I'll ask around and see if the Python folks think this has been good,
bad, or indifferent. My impression was that it's considered to have
been a mistake, but I could be wrong.

My thoughts on this topic actually come largely from Python's
experience in this arena.

> Python does not have a character type,
> avoiding the issue of whether there should be O(1) access to
> characters.

Um, this is a misunderstanding of how Python works. Python
provides O(1) access to code units, so for example on a
"ucs2" build (the default):

>>> s = u'\U00012345'
>>> len(s)
  2
>>> s[0]
  u'\ud808'

On a "ucs4" build the same code gives different answers. No one
exactly likes this in the Python camp, and I don't think we want this
for Scheme. If R6RS exposes code units, it should either
standardize on a representation everyone can live with; or
set the code unit API aside in a separate library, maybe
(r6rs string-code-units), so people won't naively trip over it.

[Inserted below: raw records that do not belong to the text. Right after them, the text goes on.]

-- ==== Sys2Proof/Machine/Bank.lean ====
section
/-! DEFINITION. Plan banks: the image of 57 words that the centre builds for an agent (05 R515), its digest (06 R196),
and the fields that the agent reads from it (05 R180, R181; 08 R273; 09 R300). -/

namespace Sys2Proof.Machine

/-- The tiles a capture entry captures on, with their slices: the map records of its tensor (09 R281). -/
def capSlice (s : State) (c : CapEntry) (t : Nat) : Option Slice :=
  match ltnOf s t with
  | none => none
  | some n => (s.plans.pmap.find? (fun r => r.tensor == c.tensor && r.ltn == n)).map (·.slice)

/-- The capture entries of a plan, in entry order; ENTRY is the place among them, which has six bits (log 13). -/
def capEntries (es : List WatchEntry) : List CapEntry :=
  es.filterMap (fun e =>
    match e with
    | .capture c => some c
    | _ => none)

/-- The slice of a dip entry on member `t`: one image per member in ascending LTN order (13 R434). -/
def dipSlice (s : State) (d : DipEntry) (t : Nat) : Slice := d.slices.getD ((ltnMembers s d.set).idxOf t) {}

/-- The four words of comparator n on tile t (05 R180, R181). -/
def cmpWords (s : State) (es : List WatchEntry) (t n : Nat) : List Word :=
  (es.findSome? (fun e =>
    match e with
    | .comparator d k ctl a b c => if k = n && inSet s d t then some [ctl, a, b, c] else none
    | _ => none)).getD [0, 0, 0, 0]

/-- The six words of dip slot n on tile t (08 R273). -/
def dipWords (s : State) (es : List WatchEntry) (t n : Nat) : List Word :=
  (es.findSome? (fun e =>
    match e with
    | .dip d =>
      if d.slot = n && inSet s d.set t then
        let l := dipSlice s d t
        some ([pack [(0, 1, 1), (3, 1, b2n d.replica), (4, 6, d.foldSel), (10, 9, ofSigned 9 d.sumExp),
                 (19, 9, ofSigned 9 d.histBase), (28, 4, d.fmt), (32, 32, d.tensor)],
               pack [(0, 32, d.step1), (32, 32, d.step0)],
               pack [(0, 8, d.foldBase), (8, 24, l.rowlen), (32, 16, l.len), (48, 16, l.off)],
               l.base, l.stride, l.tokstride].map (BitVec.ofNat 64))
      else none
    | _ => none)).getD (List.replicate 6 0)

/-- The four words of capture slot n on tile t (09 R300). -/
def capWords (s : State) (es : List WatchEntry) (t n : Nat) : List Word :=
  let cs := capEntries es
  ((List.range cs.length).findSome? (fun i =>
    let c := cs.getD i {}
    if c.slot = n then
      match capSlice s c t with
      | none => none
      | some l =>
        some ([pack [(0, 1, 1), (8, 1, b2n c.still), (9, 1, b2n c.tokEn), (10, 1, b2n c.keepLast), (11, 7, c.holdMax),
                 (18, 6, i), (24, 8, c.frames), (32, 32, c.tensor)],
               pack [(0, 32, c.step1), (32, 32, c.step0)],
               pack [(16, 24, c.tok1), (40, 24, c.tok0)],
               pack [(32, 16, l.len), (48, 16, l.off)]].map (BitVec.ofNat 64))
    else none)).getD [0, 0, 0, 0]

/-- The bank image of tile t under a watch plan; none is the all-zero bank of no plan (05 R515). -/
def bankWords (s : State) (p : Option WatchPlan) (t : Nat) : List Word :=
  match p with
  | none => List.replicate 57 0
  | some p =>
    [BitVec.ofNat 64 (p.id % 256)] ++ (List.range 4).flatMap (cmpWords s p.entries t) ++
    (if s.cfg.skS then List.replicate 24 0 else (List.range 4).flatMap (dipWords s p.entries t)) ++
    (List.range 4).flatMap (capWords s p.entries t)

/-- The mix of 06 R196. -/
def mix (i b : Word) : Word :=
  let x0 := b ^^^ (i * 0xA5C31E9742D86B0F)
  let x1 := x0 ^^^ (x0 >>> 29)
  let x2 := x1 * 0xD1B54A329C6F08E7
  x2 ^^^ (x2 >>> 32)

/-- The digest of a plan bank: the non-zero words mixed with their index (06 R196). -/
def bankDigest (ws : List Word) : Word :=
  (ws.mapIdx (fun j v => if v = 0 then 0 else mix (BitVec.ofNat 64 j) v)).foldl (· + ·) 0

/-- A bank image as a collection of words by index. -/
def bankMap (ws : List Word) : Map Word := (List.range ws.length).foldl (fun m i => mput 0 m i (ws.getD i 0)) []

/-- The words of a bank that an agent holds. -/
def bankList (m : Map Word) : List Word := (List.range 57).map (fun i => mget 0 m i)

/-- The digest of a staged set of `words`, word j mixed with the target's coordinate and the identifier (06 R196). -/
def stagedDigest (txn t : Nat) (words : List Word) : Word :=
  let k := txn * 2 ^ 40 + tileX t * 2 ^ 20 + tileY t * 2 ^ 10
  (words.mapIdx (fun j w => mix (BitVec.ofNat 64 (k + j)) w)).foldl (· + ·) 0

/-! The agent's view of its active bank -/

/-- The active bank of a core (05 R171). -/
def activeBank (c : Core) : Map Word := if c.active then c.bank1 else c.bank0
def inactiveBank (c : Core) : Map Word := if c.active then c.bank0 else c.bank1
def bankWord (c : Core) (i : Nat) : Nat := (mget 0 (activeBank c) i).toNat
/-- Word w (0 CTL, 1 A, 2 B, 3 C) of comparator n in the active bank. -/
def cmpReg (c : Core) (n w : Nat) : Nat := bankWord c (1 + 4 * n + w)
/-- Word w of dip slot n: CTL, STEPS, SLICE, BASE, STRIDE, TOKSTRIDE. -/
def dipReg (c : Core) (n w : Nat) : Nat := bankWord c (17 + 6 * n + w)
/-- Word w of capture slot n: CTL, STEPS, TOK, SLICE. -/
def capReg (c : Core) (n w : Nat) : Nat := bankWord c (41 + 4 * n + w)

end Sys2Proof.Machine
end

> According to Guido van Rossum, python 3000 might use all
> three internal representations at the same time.

Well, it's possible. I think he mentioned it at PyCon. I'll gladly
bet it doesn't change: too much work, and it would either complicate
the Python C API (one of Python's major strings--er, strengths) or
hurt performance, or both.

I'll ask about this too.

> Neither Xerces-C nor ICU specifies their internal representation as
> part of the interface AFAIK. On the other hand, since they deal with
> with encodings they support lots of them.

Xerces-C:

  "String is represented by 'XMLCh*' which is a pointer to unsigned
  16 bit type holding utf-16 values, null terminated."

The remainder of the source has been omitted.